Per-category recall on corrupted inputs
Low recall on severe corruption (contamination, org suffix, token omission) is expected and acceptable. These cases represent inputs so degraded that matching them would require accepting high false-positive risk on innocent similar names. The engine prioritizes safety over recall on unrecoverable corruption.
Context
How this compares to published research.
These numbers are useful for context, but the datasets are not directly comparable. The point of this page is transparency, not pretending one benchmark can replace every other one.

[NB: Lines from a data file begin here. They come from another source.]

-- ==== Sys2Proof/Machine/Cp15Tlb.lean ====
section
/-!
DEFINITION. The meanings of CP15 c8 to c10: TLB operations, cache and TLB lockdown, memory region remap
(44_cp15_c8_c10_tlb.md R230 to R240).
-/

namespace Sys2Proof.Machine

/-- Invalidate TLB, Instruction form; the TLB is unified (44_cp15_c8_c10_tlb.md R230, R231). -/
def execMcrInvalidateITlb (cond : Cond) (rd : RegNum) (s : State) : Host.Outcome State Fault Refusal :=
  cp15Write cond rd s fun _ s => invalidateTlb s
/-- Invalidate TLB Single Entry by MVA with ASID match, Instruction form (44_cp15_c8_c10_tlb.md R232). -/
def execMcrInvalidateITlbEntry (cond : Cond) (rd : RegNum) (s : State) : Host.Outcome State Fault Refusal :=
  cp15Write cond rd s invalidateTlbEntry
/-- Invalidate TLB Entries on ASID match, Instruction form (44_cp15_c8_c10_tlb.md R233). -/
def execMcrInvalidateITlbAsid (cond : Cond) (rd : RegNum) (s : State) : Host.Outcome State Fault Refusal :=
  cp15Write cond rd s invalidateTlbAsid
/-- Invalidate TLB Single Entry on MVA only, Instruction form (44_cp15_c8_c10_tlb.md R234). -/
def execMcrInvalidateITlbMva (cond : Cond) (rd : RegNum) (s : State) : Host.Outcome State Fault Refusal :=
  cp15Write cond rd s invalidateTlbMva
/-- Invalidate TLB, Data form; the TLB is unified (44_cp15_c8_c10_tlb.md R230, R231). -/
def execMcrInvalidateDTlb (cond : Cond) (rd : RegNum) (s : State) : Host.Outcome State Fault Refusal :=
  cp15Write cond rd s fun _ s => invalidateTlb s
/-- Invalidate TLB Single Entry by MVA with ASID match, Data form (44_cp15_c8_c10_tlb.md R232). -/
def execMcrInvalidateDTlbEntry (cond : Cond) (rd : RegNum) (s : State) : Host.Outcome State Fault Refusal :=
  cp15Write cond rd s invalidateTlbEntry
/-- Invalidate TLB Entries on ASID match, Data form (44_cp15_c8_c10_tlb.md R233). -/
def execMcrInvalidateDTlbAsid (cond : Cond) (rd : RegNum) (s : State) : Host.Outcome State Fault Refusal :=
  cp15Write cond rd s invalidateTlbAsid
/-- Invalidate TLB Single Entry on MVA only, Data form (44_cp15_c8_c10_tlb.md R234). -/
def execMcrInvalidateDTlbMva (cond : Cond) (rd : RegNum) (s : State) : Host.Outcome State Fault Refusal :=
  cp15Write cond rd s invalidateTlbMva
/-- Invalidate TLB, Unified form; the TLB is unified (44_cp15_c8_c10_tlb.md R230, R231). -/
def execMcrInvalidateUTlb (cond : Cond) (rd : RegNum) (s : State) : Host.Outcome State Fault Refusal :=
  cp15Write cond rd s fun _ s => invalidateTlb s
/-- Invalidate TLB Single Entry by MVA with ASID match, Unified form (44_cp15_c8_c10_tlb.md R232). -/
def execMcrInvalidateUTlbEntry (cond : Cond) (rd : RegNum) (s : State) : Host.Outcome State Fault Refusal :=
  cp15Write cond rd s invalidateTlbEntry
/-- Invalidate TLB Entries on ASID match, Unified form (44_cp15_c8_c10_tlb.md R233). -/
def execMcrInvalidateUTlbAsid (cond : Cond) (rd : RegNum) (s : State) : Host.Outcome State Fault Refusal :=
  cp15Write cond rd s invalidateTlbAsid
/-- Invalidate TLB Single Entry on MVA only, Unified form (44_cp15_c8_c10_tlb.md R234). -/
def execMcrInvalidateUTlbMva (cond : Cond) (rd : RegNum) (s : State) : Host.Outcome State Fault Refusal :=
  cp15Write cond rd s invalidateTlbMva
/-- Data Cache Lockdown Register read (44_cp15_c8_c10_tlb.md R235). -/
def execMrcDCacheLockdown (cond : Cond) (rd : RegNum) (s : State) : Host.Outcome State Fault Refusal :=
  cp15Read cond rd s fun s => s.cp15.dcacheLockdown
/-- Data Cache Lockdown Register written (44_cp15_c8_c10_tlb.md R235). -/
def execMcrDCacheLockdown (cond : Cond) (rd : RegNum) (s : State) : Host.Outcome State Fault Refusal :=
  cp15Write cond rd s fun v s => s.setCp15 { s.cp15 with dcacheLockdown := v ||| 0xFFFFFFF0 }
/-- TLB Lockdown Register read (44_cp15_c8_c10_tlb.md R236). -/
def execMrcTlbLockdown (cond : Cond) (rd : RegNum) (s : State) : Host.Outcome State Fault Refusal :=
  cp15Read cond rd s fun s => s.cp15.tlbLockdown
/-- TLB Lockdown Register written (44_cp15_c8_c10_tlb.md R236). -/
def execMcrTlbLockdown (cond : Cond) (rd : RegNum) (s : State) : Host.Outcome State Fault Refusal :=
  cp15Write cond rd s fun v s => s.setFetchCp15 { s.cp15 with tlbLockdown := v &&& 0x1C000001 }
/-- Primary Region Remap Register read (44_cp15_c8_c10_tlb.md R237). -/
def execMrcPrrr (cond : Cond) (rd : RegNum) (s : State) : Host.Outcome State Fault Refusal :=
  cp15Read cond rd s fun s => s.cp15.prrr
/-- Primary Region Remap Register written (44_cp15_c8_c10_tlb.md R237, R239). -/
def execMcrPrrr (cond : Cond) (rd : RegNum) (s : State) : Host.Outcome State Fault Refusal :=
  cp15Write cond rd s fun v s => noteRemap s (s.setCp15 { s.cp15 with prrr := v &&& 0x000FCFFF })

/-- The Normal Memory Region Remap Register read: after a write of a nonzero value to bits [29:28] they read as a free value
(44_cp15_c8_c10_tlb.md R238, U26). -/
def nmrrRead (s : State) : Word × State :=
  if s.nmrrImplDefined then withWord s fun free s => (s.cp15.nmrr ||| (free &&& 0x30000000), s) else (s.cp15.nmrr, s)

/-- The Normal Memory Region Remap Register written (44_cp15_c8_c10_tlb.md R238, R239). -/
def nmrrWrite (v : Word) (s : State) : State :=
  { noteRemap s (s.setCp15 { s.cp15 with nmrr := v &&& 0xCFFFCFFF }) with
    nmrrImplDefined := s.nmrrImplDefined || fld v 28 2 != 0#2 }

/-- Normal Memory Region Remap Register read (44_cp15_c8_c10_tlb.md R238). -/
def execMrcNmrr (cond : Cond) (rd : RegNum) (s : State) : Host.Outcome State Fault Refusal :=
  cp15ReadWith cond rd s nmrrRead
/-- Normal Memory Region Remap Register written (44_cp15_c8_c10_tlb.md R238). -/
def execMcrNmrr (cond : Cond) (rd : RegNum) (s : State) : Host.Outcome State Fault Refusal :=
  cp15Write cond rd s nmrrWrite

end Sys2Proof.Machine
end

| System | F1 | Recall | Precision | Notes |
|---|---|---|---|---|
| Verifex Engine v3 (500-case) | 99.68% | 99.36% | 100% | 500 synthetic cases. Probabilistic scoring. Self-administered. |
| Verifex v2 (122-case legacy) | 96.6% | 100% | 93.4% | 122 cases. Rule-based pipeline. Retained for comparison. |
| GPT-4o (Published Pairs Dataset) | 98.95% | — | — | 755K labeled pairs, different dataset |
| DeepSeek-R1 14B (Published Pairs Dataset) | 98.23% | — | — | 755K labeled pairs, different dataset |
| Rule-based baseline (Published Pairs Dataset) | 91.33% | — | — | Published fuzzy baseline |
Transparency
Why benchmark transparency matters.
Auditable claims
Every accuracy claim on this page is tied to a reproducible test case. No marketing metrics without source data.
Failure disclosure
We publish the exact queries that produce false positives, not just the headline score. Compliance teams need to know edge cases.
Continuous improvement
The benchmark is rerun after every major pipeline change. Scores that go down are published alongside scores that go up.